***** Data provided *****
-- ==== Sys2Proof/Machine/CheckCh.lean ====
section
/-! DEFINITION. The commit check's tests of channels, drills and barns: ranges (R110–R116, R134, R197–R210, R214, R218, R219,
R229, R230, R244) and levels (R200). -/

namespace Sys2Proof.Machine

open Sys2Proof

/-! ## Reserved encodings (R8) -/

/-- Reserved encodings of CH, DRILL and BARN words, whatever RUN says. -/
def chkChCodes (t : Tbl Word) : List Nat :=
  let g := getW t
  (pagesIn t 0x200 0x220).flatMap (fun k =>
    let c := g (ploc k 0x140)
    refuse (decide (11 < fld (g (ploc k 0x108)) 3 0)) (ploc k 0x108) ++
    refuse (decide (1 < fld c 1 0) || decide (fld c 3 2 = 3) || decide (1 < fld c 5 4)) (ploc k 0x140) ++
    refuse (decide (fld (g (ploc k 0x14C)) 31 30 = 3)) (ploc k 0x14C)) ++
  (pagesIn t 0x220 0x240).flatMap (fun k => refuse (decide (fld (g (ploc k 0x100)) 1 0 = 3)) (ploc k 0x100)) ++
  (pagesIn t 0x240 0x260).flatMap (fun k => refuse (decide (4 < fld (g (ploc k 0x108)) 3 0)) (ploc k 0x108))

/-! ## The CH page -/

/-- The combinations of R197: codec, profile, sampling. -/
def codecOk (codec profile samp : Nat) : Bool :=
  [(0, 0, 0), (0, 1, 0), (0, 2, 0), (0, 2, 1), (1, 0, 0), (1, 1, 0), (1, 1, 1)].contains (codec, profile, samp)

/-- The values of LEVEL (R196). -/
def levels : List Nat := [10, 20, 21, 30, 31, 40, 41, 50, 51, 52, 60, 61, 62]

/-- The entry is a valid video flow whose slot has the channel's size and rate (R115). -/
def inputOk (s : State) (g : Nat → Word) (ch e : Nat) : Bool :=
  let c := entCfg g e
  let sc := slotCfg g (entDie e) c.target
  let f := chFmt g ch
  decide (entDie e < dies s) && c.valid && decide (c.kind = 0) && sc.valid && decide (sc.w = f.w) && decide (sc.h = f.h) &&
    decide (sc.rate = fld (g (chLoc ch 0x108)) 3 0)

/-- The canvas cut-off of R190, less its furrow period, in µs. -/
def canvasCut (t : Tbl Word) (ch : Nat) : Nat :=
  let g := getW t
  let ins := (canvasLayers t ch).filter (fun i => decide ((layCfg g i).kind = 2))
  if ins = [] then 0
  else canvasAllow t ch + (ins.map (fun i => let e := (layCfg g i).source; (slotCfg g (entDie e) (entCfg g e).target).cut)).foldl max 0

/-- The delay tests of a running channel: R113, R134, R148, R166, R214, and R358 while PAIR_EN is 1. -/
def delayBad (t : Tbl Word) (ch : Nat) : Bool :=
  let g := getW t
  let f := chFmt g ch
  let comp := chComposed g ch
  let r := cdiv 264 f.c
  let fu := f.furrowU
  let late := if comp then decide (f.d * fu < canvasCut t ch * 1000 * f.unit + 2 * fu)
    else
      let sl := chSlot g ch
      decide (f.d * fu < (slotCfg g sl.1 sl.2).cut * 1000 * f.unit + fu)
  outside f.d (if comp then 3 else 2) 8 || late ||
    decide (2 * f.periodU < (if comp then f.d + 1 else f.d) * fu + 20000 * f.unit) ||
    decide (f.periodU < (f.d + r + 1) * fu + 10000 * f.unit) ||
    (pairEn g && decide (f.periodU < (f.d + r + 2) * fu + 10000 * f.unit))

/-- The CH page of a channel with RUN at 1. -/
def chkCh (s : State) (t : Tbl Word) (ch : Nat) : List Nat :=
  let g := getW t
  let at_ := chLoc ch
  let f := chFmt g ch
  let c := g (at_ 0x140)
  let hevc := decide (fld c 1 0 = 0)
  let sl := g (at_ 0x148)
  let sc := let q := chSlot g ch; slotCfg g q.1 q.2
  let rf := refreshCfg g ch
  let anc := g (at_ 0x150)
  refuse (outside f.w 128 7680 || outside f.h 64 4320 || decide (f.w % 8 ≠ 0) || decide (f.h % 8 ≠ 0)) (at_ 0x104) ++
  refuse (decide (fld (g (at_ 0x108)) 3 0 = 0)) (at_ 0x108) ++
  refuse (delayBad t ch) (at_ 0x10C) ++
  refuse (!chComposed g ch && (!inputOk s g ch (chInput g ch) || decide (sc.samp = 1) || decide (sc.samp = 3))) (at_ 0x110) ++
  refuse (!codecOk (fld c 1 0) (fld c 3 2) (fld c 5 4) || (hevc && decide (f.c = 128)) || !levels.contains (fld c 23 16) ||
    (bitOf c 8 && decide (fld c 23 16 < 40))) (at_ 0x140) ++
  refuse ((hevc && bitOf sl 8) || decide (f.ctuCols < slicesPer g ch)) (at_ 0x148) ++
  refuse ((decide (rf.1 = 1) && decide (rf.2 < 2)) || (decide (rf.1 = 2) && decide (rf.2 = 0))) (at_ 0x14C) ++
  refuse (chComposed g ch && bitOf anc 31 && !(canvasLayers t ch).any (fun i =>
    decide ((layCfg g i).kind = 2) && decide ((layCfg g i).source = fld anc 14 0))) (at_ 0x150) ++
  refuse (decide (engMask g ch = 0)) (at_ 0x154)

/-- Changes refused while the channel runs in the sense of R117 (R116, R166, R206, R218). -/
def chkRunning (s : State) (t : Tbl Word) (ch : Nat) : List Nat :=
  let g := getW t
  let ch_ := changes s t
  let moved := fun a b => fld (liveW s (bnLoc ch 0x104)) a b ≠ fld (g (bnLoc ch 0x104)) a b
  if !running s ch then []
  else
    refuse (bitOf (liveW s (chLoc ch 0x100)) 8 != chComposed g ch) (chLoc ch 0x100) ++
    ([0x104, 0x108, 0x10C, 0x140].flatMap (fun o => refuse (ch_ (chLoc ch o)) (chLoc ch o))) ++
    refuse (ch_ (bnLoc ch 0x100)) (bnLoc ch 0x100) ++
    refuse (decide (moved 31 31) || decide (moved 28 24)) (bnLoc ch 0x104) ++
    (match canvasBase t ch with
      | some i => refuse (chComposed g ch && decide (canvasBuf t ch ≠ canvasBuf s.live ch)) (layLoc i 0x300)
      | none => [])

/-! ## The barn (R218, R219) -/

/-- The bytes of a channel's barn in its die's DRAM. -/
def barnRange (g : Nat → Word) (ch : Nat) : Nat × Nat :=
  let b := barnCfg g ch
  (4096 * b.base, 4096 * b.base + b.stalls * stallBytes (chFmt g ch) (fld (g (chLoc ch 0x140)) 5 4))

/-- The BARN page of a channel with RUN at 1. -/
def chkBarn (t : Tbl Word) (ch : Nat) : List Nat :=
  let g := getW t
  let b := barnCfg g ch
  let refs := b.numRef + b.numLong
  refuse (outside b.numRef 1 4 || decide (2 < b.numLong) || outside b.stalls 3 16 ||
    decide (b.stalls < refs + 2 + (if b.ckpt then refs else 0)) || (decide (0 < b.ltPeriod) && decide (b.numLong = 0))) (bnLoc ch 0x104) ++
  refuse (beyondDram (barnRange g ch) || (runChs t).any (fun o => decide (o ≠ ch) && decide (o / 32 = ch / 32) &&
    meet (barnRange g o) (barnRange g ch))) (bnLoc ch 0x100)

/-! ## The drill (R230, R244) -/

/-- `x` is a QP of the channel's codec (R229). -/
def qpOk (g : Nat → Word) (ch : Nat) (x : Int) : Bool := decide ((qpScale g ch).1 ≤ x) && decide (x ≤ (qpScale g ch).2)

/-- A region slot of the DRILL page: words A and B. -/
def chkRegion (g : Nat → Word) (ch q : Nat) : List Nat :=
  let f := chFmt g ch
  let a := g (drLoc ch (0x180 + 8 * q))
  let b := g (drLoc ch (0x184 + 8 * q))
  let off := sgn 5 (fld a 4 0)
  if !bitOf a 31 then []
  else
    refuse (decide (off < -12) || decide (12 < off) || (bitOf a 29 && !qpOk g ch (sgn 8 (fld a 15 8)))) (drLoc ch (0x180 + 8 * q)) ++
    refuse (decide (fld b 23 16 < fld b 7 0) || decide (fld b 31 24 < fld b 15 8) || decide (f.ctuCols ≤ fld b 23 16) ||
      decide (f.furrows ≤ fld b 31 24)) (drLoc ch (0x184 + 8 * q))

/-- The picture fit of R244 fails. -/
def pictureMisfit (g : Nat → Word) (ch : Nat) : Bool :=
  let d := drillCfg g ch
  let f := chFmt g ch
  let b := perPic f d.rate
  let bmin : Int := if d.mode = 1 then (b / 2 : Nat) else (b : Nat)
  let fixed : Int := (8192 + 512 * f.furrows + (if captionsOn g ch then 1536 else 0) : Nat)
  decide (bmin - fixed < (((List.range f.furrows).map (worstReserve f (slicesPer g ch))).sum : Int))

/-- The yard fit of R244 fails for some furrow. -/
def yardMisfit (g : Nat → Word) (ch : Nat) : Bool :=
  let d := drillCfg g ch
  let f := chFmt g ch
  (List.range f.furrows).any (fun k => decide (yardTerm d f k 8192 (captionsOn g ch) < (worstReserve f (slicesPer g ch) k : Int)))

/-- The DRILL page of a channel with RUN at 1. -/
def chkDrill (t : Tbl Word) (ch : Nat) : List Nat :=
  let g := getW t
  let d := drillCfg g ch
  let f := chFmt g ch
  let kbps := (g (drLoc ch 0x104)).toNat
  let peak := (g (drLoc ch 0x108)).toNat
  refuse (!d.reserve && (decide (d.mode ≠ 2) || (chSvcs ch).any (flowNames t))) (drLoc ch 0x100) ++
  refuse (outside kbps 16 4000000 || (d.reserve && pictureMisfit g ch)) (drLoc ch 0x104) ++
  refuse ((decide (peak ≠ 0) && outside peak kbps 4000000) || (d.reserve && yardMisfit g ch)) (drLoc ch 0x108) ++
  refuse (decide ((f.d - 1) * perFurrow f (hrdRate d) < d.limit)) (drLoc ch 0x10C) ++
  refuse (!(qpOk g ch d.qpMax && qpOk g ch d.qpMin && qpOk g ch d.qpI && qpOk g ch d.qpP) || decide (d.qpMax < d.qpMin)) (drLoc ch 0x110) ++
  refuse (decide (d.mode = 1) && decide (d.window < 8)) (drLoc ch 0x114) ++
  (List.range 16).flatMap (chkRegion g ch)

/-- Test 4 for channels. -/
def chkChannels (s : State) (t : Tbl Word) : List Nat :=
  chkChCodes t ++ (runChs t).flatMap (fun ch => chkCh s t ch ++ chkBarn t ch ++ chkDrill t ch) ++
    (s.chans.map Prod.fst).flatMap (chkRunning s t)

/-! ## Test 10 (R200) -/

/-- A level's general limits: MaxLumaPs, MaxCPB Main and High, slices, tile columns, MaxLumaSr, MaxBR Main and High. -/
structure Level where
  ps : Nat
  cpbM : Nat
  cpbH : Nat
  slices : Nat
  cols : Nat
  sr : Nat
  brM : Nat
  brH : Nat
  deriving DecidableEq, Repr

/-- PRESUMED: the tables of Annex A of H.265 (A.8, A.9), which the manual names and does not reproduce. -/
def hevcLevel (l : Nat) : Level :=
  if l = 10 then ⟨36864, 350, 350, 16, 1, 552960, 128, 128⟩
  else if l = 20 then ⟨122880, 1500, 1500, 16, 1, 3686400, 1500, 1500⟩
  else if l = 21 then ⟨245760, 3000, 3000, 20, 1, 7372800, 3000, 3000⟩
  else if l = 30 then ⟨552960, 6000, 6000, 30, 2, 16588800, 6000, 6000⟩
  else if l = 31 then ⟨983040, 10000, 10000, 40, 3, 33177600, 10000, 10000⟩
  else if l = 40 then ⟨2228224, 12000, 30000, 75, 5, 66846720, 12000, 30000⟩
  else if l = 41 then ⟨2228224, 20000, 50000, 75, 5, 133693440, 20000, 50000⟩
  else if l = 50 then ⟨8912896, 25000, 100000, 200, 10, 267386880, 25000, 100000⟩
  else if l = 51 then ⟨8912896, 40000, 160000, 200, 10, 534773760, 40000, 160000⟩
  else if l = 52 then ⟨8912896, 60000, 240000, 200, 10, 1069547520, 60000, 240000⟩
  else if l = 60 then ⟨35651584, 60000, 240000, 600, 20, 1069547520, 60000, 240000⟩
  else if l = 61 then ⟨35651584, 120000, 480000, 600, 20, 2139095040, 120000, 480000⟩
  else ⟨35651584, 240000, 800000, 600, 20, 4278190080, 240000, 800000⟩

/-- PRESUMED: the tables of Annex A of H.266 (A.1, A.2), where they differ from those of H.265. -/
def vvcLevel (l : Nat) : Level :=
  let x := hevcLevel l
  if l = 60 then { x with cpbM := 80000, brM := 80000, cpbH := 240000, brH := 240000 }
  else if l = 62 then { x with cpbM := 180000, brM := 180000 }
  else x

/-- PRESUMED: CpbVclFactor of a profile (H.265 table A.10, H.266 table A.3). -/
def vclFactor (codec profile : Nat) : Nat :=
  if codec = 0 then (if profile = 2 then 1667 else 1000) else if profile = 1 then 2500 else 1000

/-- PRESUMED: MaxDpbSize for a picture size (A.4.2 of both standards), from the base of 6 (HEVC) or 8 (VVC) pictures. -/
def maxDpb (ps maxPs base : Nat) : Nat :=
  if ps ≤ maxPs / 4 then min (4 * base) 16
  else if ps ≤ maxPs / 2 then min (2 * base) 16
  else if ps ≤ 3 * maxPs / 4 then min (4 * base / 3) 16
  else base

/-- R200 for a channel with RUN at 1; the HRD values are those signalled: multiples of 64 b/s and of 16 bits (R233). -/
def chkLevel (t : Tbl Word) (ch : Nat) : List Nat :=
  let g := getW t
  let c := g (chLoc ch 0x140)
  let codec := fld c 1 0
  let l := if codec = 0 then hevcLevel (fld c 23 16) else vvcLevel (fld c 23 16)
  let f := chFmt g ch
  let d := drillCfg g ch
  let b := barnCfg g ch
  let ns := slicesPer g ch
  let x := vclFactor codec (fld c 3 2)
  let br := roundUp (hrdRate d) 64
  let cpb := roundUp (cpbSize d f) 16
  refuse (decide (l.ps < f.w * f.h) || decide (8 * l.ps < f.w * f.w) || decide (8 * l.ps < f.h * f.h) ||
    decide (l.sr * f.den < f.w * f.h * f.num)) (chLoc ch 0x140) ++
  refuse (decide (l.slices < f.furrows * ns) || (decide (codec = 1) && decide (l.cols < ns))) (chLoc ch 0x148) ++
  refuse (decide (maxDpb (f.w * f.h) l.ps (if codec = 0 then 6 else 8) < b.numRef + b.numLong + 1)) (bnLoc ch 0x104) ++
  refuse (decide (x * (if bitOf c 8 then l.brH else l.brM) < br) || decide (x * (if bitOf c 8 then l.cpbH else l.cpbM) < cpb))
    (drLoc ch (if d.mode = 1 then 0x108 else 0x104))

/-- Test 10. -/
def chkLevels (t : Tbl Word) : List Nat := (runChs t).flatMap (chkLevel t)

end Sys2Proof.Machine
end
*****
### Your assignment
Using the entries shown above, reproduce verbatim the lines from the line bearing "def chkRegion (g" to the line bearing "let b := perPic f d.rate", inclusive.

### Answer to the exercise
def chkRegion (g : Nat → Word) (ch q : Nat) : List Nat :=
  let f := chFmt g ch
  let a := g (drLoc ch (0x180 + 8 * q))
  let b := g (drLoc ch (0x184 + 8 * q))
  let off := sgn 5 (fld a 4 0)
  if !bitOf a 31 then []
  else
    refuse (decide (off < -12) || decide (12 < off) || (bitOf a 29 && !qpOk g ch (sgn 8 (fld a 15 8)))) (drLoc ch (0x180 + 8 * q)) ++
    refuse (decide (fld b 23 16 < fld b 7 0) || decide (fld b 31 24 < fld b 15 8) || decide (f.ctuCols ≤ fld b 23 16) ||
      decide (f.furrows ≤ fld b 31 24)) (drLoc ch (0x184 + 8 * q))

/-- The picture fit of R244 fails. -/
def pictureMisfit (g : Nat → Word) (ch : Nat) : Bool :=
  let d := drillCfg g ch
  let f := chFmt g ch
  let b := perPic f d.rate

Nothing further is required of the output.